— PROBLEM DESCRIPTION —
In the entries below, identify every line with the string "unbounded" and copy it.

[Stored dataset items]
== Segment start ==

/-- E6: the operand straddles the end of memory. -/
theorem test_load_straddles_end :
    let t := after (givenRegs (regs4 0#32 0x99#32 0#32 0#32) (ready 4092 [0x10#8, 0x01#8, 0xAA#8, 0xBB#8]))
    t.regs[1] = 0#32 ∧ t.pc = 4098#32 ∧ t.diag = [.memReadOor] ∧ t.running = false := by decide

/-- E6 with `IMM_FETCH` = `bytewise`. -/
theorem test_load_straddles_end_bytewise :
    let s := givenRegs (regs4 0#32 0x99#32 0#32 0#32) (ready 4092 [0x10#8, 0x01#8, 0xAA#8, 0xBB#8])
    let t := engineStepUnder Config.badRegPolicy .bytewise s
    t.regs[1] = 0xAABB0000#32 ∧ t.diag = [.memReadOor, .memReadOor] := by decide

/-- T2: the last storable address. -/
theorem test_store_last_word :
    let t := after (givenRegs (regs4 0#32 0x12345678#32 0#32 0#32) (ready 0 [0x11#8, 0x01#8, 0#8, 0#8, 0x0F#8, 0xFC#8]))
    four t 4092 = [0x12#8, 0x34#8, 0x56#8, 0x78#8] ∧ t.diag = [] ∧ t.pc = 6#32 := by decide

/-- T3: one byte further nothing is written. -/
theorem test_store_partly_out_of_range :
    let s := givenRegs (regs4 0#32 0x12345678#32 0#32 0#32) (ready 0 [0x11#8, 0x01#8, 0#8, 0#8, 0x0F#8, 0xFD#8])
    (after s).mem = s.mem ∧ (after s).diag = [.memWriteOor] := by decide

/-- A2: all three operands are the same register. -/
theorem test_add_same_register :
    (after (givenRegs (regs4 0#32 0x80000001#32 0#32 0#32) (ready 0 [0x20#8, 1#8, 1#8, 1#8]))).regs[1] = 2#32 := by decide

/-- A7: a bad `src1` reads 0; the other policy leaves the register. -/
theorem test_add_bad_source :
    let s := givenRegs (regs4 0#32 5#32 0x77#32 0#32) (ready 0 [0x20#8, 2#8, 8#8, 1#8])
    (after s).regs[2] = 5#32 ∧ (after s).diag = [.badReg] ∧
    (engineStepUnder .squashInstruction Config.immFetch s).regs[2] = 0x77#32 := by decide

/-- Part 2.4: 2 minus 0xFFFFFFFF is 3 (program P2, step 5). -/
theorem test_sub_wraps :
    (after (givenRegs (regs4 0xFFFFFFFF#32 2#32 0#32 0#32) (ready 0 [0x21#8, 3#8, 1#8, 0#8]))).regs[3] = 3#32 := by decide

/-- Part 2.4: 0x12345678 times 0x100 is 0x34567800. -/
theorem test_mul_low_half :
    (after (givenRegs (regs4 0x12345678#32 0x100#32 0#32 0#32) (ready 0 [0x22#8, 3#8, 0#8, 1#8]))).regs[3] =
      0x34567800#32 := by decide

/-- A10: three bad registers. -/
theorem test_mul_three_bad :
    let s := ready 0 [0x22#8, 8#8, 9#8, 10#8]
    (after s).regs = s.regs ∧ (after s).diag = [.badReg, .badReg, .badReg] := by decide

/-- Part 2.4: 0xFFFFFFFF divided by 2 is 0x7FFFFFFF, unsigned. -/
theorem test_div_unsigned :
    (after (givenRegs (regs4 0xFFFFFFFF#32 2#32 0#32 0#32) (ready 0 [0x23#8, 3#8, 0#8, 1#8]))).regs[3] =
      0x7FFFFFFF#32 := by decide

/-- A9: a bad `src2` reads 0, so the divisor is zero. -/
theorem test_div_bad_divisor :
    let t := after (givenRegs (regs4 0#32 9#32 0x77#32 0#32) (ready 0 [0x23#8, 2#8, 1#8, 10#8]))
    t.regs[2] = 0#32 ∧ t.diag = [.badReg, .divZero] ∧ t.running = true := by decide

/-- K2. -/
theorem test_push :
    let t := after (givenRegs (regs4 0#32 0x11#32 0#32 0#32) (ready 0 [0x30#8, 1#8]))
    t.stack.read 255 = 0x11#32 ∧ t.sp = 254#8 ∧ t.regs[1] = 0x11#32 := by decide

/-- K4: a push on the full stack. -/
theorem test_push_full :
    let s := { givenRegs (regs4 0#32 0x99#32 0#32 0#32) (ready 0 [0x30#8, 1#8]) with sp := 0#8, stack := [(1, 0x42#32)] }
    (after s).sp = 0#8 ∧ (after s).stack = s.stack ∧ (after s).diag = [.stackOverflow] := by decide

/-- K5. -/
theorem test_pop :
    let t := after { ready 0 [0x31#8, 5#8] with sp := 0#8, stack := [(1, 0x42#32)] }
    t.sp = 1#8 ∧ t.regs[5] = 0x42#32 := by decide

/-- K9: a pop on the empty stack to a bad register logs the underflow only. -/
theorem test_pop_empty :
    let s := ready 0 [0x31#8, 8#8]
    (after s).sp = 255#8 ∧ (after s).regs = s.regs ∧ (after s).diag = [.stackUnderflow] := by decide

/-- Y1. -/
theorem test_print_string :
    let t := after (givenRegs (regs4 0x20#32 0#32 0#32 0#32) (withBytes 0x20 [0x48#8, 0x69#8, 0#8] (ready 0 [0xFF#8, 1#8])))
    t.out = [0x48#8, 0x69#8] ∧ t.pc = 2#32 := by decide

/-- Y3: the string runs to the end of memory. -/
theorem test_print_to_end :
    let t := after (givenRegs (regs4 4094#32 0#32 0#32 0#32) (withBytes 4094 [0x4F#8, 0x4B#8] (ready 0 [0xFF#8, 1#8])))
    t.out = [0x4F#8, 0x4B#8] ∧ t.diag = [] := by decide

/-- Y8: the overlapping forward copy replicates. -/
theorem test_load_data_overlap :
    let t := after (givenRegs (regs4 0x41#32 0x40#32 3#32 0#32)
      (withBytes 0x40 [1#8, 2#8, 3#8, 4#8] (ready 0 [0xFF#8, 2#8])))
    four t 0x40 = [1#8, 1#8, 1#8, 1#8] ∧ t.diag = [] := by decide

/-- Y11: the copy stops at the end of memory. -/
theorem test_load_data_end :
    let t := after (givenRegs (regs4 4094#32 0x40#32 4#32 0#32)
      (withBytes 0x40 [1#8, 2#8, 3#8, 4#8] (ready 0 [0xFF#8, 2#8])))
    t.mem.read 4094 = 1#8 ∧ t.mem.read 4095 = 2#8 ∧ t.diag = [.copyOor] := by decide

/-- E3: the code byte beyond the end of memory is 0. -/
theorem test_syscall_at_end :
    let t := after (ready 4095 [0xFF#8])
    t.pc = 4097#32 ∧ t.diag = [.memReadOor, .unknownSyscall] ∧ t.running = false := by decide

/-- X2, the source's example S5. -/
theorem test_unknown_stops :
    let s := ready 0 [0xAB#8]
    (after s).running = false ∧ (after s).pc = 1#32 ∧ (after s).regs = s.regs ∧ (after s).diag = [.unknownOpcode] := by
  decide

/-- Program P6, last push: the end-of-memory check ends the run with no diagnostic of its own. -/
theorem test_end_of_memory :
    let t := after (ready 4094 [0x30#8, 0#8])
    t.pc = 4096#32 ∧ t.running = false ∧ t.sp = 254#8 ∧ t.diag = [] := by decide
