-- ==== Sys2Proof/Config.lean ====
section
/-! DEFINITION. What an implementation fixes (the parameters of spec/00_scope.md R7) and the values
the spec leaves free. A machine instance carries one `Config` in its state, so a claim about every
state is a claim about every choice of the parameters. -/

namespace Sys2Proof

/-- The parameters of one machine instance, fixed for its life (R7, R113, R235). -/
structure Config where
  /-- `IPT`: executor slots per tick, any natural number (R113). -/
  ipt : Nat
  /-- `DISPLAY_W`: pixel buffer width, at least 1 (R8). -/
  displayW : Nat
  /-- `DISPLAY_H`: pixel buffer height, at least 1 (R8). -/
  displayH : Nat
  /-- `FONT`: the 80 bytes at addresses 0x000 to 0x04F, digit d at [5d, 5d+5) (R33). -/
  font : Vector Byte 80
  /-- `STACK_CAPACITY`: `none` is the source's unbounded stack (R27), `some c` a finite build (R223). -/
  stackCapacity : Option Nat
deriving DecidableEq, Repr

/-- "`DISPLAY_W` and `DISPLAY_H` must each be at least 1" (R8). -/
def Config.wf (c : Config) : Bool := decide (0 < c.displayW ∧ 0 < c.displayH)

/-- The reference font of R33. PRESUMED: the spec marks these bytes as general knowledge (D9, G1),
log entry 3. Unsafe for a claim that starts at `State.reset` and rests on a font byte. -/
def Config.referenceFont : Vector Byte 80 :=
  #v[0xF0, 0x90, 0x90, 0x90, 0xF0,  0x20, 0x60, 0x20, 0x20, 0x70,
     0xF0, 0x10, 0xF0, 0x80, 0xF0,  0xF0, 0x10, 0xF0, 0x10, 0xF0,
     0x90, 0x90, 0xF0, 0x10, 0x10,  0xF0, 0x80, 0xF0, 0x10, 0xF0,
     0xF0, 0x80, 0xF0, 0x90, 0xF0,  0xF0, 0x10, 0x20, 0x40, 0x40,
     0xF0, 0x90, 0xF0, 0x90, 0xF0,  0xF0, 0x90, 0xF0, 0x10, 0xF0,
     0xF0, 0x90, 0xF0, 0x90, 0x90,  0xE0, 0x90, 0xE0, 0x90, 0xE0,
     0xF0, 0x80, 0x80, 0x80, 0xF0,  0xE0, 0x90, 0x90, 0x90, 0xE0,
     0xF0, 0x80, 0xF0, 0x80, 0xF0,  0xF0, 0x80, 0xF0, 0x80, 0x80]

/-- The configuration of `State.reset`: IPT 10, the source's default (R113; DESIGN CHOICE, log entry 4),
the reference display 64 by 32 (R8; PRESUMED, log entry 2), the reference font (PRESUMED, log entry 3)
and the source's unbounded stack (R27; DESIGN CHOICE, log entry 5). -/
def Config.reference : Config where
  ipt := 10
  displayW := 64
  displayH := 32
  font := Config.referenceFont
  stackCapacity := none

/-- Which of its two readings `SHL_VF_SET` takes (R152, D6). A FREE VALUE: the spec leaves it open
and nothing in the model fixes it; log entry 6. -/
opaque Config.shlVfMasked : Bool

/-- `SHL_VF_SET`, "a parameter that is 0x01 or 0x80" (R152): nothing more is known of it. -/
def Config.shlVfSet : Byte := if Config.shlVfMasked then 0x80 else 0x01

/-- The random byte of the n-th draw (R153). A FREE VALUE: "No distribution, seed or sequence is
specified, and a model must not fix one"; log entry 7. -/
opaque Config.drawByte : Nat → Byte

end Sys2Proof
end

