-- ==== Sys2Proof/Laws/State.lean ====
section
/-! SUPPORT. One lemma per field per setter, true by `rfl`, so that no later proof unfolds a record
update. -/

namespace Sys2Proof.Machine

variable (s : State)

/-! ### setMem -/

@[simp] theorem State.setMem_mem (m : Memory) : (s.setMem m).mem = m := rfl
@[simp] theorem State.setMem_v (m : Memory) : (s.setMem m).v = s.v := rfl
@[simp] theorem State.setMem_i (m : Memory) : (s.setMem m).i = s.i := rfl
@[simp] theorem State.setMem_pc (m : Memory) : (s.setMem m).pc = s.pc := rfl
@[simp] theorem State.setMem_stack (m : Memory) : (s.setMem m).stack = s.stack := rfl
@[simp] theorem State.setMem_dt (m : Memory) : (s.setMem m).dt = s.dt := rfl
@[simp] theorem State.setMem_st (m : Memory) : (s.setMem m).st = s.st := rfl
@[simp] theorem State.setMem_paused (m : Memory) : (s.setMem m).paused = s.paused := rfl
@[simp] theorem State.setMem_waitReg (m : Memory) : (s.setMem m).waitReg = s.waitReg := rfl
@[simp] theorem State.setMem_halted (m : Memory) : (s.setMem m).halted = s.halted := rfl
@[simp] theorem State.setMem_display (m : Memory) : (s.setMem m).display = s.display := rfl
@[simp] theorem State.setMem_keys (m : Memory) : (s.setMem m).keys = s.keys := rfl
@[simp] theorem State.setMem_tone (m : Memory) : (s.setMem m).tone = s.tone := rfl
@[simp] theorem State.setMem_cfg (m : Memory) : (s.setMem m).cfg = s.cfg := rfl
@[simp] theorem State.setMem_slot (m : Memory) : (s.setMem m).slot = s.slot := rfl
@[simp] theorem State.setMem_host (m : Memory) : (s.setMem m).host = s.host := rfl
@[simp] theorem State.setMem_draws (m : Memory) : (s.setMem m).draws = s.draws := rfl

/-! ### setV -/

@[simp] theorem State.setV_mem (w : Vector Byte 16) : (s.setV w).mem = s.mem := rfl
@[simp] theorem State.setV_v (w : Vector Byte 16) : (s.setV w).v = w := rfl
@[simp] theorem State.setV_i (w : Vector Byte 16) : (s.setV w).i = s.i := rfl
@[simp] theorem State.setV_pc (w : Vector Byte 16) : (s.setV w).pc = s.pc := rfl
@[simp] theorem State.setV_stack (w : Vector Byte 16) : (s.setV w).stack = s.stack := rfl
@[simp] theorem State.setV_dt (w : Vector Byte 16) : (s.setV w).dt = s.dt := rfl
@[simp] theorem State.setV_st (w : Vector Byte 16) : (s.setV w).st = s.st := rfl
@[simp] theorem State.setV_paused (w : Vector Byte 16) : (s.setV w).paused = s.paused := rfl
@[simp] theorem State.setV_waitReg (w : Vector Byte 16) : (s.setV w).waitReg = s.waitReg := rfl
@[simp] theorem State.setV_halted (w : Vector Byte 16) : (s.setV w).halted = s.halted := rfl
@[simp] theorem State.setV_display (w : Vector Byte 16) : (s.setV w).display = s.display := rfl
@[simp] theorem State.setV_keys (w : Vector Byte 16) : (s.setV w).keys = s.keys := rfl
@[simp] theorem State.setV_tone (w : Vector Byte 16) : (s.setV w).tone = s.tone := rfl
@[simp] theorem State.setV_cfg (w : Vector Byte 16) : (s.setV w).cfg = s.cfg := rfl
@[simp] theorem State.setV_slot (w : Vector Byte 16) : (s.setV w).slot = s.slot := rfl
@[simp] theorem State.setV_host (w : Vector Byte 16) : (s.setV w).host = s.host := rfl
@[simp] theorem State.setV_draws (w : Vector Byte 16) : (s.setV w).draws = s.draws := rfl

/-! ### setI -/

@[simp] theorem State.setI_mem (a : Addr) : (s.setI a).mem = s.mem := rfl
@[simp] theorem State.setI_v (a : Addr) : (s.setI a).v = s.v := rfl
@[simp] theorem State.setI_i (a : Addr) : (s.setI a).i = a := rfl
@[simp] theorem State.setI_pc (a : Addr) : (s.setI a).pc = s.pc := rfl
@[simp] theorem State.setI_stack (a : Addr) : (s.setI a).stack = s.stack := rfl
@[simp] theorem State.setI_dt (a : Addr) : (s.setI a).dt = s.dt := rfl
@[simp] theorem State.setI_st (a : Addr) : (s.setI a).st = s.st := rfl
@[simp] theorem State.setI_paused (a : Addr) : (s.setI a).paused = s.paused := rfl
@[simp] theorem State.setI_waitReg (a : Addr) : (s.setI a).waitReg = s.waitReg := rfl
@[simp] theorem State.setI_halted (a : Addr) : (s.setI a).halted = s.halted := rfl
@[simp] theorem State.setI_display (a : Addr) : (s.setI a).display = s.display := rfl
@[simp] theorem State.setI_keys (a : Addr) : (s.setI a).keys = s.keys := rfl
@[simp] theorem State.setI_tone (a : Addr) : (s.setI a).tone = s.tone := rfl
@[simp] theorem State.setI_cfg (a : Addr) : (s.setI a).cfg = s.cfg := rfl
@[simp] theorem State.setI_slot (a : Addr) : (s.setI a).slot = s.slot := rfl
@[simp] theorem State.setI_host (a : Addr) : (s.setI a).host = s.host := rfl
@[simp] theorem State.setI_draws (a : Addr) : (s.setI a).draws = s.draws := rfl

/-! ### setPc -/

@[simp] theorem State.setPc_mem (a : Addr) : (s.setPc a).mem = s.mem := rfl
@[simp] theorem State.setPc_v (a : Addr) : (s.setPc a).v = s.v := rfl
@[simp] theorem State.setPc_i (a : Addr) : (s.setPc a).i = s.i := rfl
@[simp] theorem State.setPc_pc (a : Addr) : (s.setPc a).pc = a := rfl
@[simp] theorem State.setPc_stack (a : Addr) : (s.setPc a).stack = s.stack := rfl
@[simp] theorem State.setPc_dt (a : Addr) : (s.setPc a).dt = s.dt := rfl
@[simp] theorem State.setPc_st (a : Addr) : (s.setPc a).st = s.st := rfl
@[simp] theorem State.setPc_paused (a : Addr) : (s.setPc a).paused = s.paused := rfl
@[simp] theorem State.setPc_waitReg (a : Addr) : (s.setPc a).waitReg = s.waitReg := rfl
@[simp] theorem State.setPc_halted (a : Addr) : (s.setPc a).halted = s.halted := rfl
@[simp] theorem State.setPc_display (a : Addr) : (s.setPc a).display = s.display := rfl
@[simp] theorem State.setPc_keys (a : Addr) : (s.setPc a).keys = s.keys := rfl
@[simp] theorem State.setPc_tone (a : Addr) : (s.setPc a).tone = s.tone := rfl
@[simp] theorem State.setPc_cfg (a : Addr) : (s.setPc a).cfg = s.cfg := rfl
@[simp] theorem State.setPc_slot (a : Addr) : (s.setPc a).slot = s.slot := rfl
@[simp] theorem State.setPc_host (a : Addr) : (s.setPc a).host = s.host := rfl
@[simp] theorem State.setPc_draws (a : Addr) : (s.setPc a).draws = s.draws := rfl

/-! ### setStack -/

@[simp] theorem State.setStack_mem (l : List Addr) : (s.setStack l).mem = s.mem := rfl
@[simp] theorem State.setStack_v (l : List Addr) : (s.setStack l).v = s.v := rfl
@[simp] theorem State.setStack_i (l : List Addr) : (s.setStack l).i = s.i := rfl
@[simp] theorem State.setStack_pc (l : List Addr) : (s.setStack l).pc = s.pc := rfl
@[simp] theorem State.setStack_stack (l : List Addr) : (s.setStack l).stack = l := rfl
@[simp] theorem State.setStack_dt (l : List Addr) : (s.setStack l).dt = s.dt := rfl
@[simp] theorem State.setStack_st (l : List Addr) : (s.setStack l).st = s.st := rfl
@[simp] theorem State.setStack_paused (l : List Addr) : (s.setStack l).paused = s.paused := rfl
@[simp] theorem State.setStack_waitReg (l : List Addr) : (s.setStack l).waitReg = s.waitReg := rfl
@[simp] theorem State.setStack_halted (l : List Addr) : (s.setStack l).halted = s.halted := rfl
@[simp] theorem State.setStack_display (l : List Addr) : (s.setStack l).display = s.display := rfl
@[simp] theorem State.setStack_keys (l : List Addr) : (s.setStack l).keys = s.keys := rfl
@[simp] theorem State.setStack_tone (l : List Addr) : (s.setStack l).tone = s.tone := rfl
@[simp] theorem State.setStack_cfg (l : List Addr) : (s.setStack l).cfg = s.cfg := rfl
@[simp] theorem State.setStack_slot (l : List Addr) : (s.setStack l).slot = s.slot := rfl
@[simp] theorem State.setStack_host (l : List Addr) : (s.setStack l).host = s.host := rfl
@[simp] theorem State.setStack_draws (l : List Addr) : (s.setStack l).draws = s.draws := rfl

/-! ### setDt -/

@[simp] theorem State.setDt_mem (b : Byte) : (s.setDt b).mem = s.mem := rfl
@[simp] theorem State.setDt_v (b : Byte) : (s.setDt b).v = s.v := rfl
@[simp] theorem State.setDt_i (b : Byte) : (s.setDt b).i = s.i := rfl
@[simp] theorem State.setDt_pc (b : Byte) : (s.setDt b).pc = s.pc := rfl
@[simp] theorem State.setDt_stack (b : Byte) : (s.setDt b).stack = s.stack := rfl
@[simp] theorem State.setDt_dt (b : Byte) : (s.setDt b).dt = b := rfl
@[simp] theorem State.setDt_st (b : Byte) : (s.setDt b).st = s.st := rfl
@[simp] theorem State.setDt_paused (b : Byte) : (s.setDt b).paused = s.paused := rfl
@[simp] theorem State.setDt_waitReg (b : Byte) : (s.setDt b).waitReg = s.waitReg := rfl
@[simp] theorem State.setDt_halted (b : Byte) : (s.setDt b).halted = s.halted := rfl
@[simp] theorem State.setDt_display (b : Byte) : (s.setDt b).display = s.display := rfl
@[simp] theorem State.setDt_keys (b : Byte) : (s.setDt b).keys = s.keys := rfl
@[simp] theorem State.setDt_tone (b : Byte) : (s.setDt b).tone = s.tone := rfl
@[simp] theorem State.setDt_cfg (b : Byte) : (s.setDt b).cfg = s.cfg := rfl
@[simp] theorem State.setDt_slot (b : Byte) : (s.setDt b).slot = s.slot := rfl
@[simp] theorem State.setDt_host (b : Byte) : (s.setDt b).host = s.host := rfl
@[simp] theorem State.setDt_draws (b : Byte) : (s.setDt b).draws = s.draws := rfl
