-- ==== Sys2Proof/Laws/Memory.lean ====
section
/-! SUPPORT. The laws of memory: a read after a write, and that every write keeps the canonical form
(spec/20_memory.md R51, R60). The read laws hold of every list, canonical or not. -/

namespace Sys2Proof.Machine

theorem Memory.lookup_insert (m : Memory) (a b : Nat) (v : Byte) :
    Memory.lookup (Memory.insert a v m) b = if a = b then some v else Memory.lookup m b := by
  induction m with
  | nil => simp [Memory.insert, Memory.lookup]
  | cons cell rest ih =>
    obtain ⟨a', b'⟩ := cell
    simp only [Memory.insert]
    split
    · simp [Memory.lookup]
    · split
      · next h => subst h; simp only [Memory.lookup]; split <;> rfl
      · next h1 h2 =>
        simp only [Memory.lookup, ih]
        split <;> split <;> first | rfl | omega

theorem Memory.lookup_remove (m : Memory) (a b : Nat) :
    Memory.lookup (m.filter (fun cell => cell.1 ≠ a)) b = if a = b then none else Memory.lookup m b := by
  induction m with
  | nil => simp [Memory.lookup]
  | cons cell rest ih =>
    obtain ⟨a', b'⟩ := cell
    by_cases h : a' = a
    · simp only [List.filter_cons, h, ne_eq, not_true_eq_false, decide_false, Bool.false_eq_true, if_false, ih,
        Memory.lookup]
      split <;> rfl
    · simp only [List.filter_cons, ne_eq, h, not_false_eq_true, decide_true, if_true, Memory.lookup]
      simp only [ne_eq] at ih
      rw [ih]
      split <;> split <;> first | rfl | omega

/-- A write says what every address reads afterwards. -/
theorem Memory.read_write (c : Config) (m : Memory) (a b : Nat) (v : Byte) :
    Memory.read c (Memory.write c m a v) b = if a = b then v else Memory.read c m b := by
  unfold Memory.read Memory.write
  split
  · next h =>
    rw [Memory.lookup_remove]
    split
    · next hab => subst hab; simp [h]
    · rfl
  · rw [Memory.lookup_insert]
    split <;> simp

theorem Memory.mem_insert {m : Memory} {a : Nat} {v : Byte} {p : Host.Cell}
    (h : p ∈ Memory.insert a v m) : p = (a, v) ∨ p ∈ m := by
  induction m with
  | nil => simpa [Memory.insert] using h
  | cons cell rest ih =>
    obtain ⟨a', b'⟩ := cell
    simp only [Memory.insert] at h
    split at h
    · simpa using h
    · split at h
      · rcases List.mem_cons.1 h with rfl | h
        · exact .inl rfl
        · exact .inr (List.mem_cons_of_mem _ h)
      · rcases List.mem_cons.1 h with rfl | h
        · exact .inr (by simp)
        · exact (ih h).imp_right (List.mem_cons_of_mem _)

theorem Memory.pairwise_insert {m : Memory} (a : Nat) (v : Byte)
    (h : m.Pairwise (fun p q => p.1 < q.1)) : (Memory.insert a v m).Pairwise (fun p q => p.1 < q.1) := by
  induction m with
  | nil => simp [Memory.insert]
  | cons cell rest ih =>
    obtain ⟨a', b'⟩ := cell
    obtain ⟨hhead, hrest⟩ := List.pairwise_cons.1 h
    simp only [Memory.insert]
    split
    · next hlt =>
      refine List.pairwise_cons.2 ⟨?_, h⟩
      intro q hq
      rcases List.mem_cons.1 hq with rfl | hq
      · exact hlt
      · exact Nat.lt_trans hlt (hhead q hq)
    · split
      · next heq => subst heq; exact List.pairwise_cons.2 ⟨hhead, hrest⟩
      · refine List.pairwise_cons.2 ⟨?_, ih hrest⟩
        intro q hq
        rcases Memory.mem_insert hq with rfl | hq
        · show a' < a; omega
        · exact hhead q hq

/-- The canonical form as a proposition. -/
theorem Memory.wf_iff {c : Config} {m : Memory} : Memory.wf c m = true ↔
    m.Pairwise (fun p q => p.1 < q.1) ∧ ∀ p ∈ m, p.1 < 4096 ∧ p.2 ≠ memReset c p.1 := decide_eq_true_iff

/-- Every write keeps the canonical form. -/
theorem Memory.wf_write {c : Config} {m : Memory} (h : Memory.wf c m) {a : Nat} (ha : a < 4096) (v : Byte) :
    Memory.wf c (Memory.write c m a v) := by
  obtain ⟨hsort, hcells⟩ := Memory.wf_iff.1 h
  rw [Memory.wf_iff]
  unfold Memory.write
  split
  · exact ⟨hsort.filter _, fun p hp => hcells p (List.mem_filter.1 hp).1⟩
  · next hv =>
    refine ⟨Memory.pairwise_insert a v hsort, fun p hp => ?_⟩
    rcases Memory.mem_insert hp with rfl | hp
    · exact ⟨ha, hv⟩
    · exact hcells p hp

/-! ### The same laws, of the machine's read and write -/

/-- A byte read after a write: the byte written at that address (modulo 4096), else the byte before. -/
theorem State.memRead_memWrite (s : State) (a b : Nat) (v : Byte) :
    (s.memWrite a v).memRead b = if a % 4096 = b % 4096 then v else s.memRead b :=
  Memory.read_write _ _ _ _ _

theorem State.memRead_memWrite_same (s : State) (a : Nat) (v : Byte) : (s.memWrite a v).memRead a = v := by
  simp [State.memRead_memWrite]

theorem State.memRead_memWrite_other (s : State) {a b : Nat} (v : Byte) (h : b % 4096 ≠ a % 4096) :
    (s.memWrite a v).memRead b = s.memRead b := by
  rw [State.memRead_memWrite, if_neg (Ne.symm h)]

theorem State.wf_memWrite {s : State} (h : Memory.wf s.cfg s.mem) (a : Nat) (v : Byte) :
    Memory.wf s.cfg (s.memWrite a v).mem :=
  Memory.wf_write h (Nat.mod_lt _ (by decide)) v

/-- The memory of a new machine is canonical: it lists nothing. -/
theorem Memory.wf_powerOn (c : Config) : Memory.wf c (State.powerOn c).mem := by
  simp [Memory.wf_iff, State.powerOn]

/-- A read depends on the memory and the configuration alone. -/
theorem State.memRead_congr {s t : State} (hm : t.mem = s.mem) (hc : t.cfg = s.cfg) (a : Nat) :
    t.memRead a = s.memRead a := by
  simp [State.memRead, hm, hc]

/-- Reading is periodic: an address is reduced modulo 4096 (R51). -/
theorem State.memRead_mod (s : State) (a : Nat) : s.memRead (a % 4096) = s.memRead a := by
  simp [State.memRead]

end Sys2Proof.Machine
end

== Segment end ==

— RESPONSE FOR THIS EXERCISE —
  /-- `STACK_CAPACITY`: `none` is the source's unbounded stack (R27), `some c` a finite build (R223). -/
and the source's unbounded stack (R27; DESIGN CHOICE, log entry 5). -/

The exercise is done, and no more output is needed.